OpenSSL 3.1
openssl.org> A FIPS 140-3 compliant FIPS Provider
This is actually a pretty big deal. FIPS 140 certifications are required for a lot of US Federal sales. The FIPS 140 standard changed sometime in the past year from major version 2 to major version 3 and lots of changes are required to certify against the v3 standard, even if you had a v2 certification. What's not obvious is that a lot of FIPS 140 certified software libraries are whitelabeled openssl. Because of the openssl teams hard work in getting this released, it really lowers the barrier to entry for companies trying to sell software to the US Federal government.
I wish the certifications were not as onerous as they were, but this is a big step forward for teams that are not staffed to read and implement several hundred pages of ISO standards for how to correctly implement crypto algorithms.
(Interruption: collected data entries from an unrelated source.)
/-- Settles O36: on canonical coordinates each of the three functions has a result, with which its command completes. -/
theorem groupLawNeverRaises : Obligations.GroupLawNeverRaises := by
  unfold Obligations.GroupLawNeverRaises
  refine ⟨fun s rd ra rb hP hQ => ⟨?pdbl, ?padd, ?pmul⟩, fun _ => fsmul_two_ne_zero,
    fun _ _ h₁ h₂ hne => fsub_ne_zero h₂ h₁ hne.symm⟩
  case pdbl =>
    obtain ⟨R, hR, -⟩ := pdbl_ok hP.canonical
    exact (completesP_pdbl rfl hR).code
  case padd =>
    obtain ⟨R, hR, -⟩ := padd_ok hP.canonical hQ.canonical
    exact (completesP_padd rfl rfl hR).code
  case pmul =>
    obtain ⟨R, hR, -⟩ := pmul_ok hP.canonical (s.readK rb).value
    exact (completesP_of_result (i := .pmul rd ra rb) rfl hR).code

/-- Settles O37: an internal form takes the affine image of what it does with the Jacobian form of the first point. -/
theorem jacobianFormsAgree : Obligations.JacobianFormsAgree := by
  unfold Obligations.JacobianFormsAgree
  refine ⟨fun j P Q cX cY cZ cQ hP => ⟨toAffine_jdbl cX cY cZ hP, toAffine_jmadd cX cY cZ cQ hP⟩,
    fun form P Q cP cQ => ?_⟩
  cases form with
  | affine => exact ⟨rfl, rfl⟩
  | jacobian =>
    obtain ⟨cX, cY, cZ⟩ := canonical_toJacobian cP
    have hP := toAffine_toJacobian cP
    exact ⟨toAffine_jdbl cX cY cZ hP, toAffine_jmadd cX cY cZ cQ hP⟩

end Sys2Proof.Machine
end

section
/-! SUPPORT. The scalar multiplier (R291 to R299). With each double of the running point in hand, a turn of the loop of
R292 needs no error branch; and the windowed multiplier of R297 computes in the group of the curve. -/

namespace Sys2Proof.Machine

open Sys2Proof.Config (p N)

/-! ### The loop of double-and-add (R292) -/

@[simp] theorem pmulLoop_zero (fuel : ℕ) (acc run : Point) : pmulLoop fuel 0 acc run = .ok acc := by
  cases fuel <;> rfl

/-- A turn of the loop, when the running point has a double; at scalar 0 it changes nothing. -/
theorem pmulLoop_succ {run run' : Point} (hdouble : padd run run = .ok run') (fuel r : ℕ) (acc : Point) :
    pmulLoop (fuel + 1) r acc run =
      (if r % 2 = 1 then padd acc run else .ok acc) >>= fun acc' => pmulLoop fuel (r / 2) acc' run' := by
  by_cases h0 : r = 0
  · subst h0
    exact (pmulLoop_zero _ _ _).trans (pmulLoop_zero _ _ _).symm
  · rw [pmulLoop, if_neg h0, hdouble]
    cases (if r % 2 = 1 then padd acc run else Except.ok acc) <;> rfl

/-- The running point after `j` turns: `P` doubled `j` times. -/
def doublings (P : Point) (j : ℕ) : Except ErrorKind Point :=
  Nat.repeat (fun q => q >>= fun run => padd run run) j (.ok P)

theorem doublings_succ {P run : Point} {j : ℕ} (hrun : doublings P j = .ok run) :
    doublings P (j + 1) = padd run run :=
  congrArg (· >>= fun run => padd run run) hrun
Don't even get me started on how the standards you certify against are themselves copyrighted...
Phoronix has published some benchmarks of OpenSSL 3.1 vs 3.0: https://www.phoronix.com/news/OpenSSL-3.1-Released
This seems like a stupid question, but is anyone releasing binaries of OpenSSL for Windows environments? Is there an expectation that OpenSSL will take reigns in MacOS environments from LibreSSL?
You can use the Conan package manager with prebuilt binaries/libraries
Msys2 is distributing binary openssl (and many other packages):
it feels weird not grabbing this directly from the openssl team. that's a gap in trust...
It's the same mistake the Mozilla team did. They completely disregarded the Windows platform. They didn't include Administrative Templates, MSI installers, and didn't integrate with Windows system settings properly such as Root CA trust lists.
OpenSSL feels like the same kind of "Linux fanboy" group that refuses to acknowledge that there is an entire ecosystem out there used by billions of people.
Not having official, digitally signed packages available on their own website is disrespectful to the millions of Windows system administrators that are forced to scrounge around the web looking for official packages.
Instead of one OpenSSL guy spending a few hours setting up a build pipeline in the cloud, scores of administrators have to go find C++ package managers, install C++ toolchains, and "build their own" OpenSSL instead.
This is one of the many reasons I steer clear of OpenSSL. This is a team that infamously wasted time maintaining support for big-endian(!) AMD64 processors, a platform that never existed, but apparently can't find the time to build a couple of DLLs for their second biggest user base.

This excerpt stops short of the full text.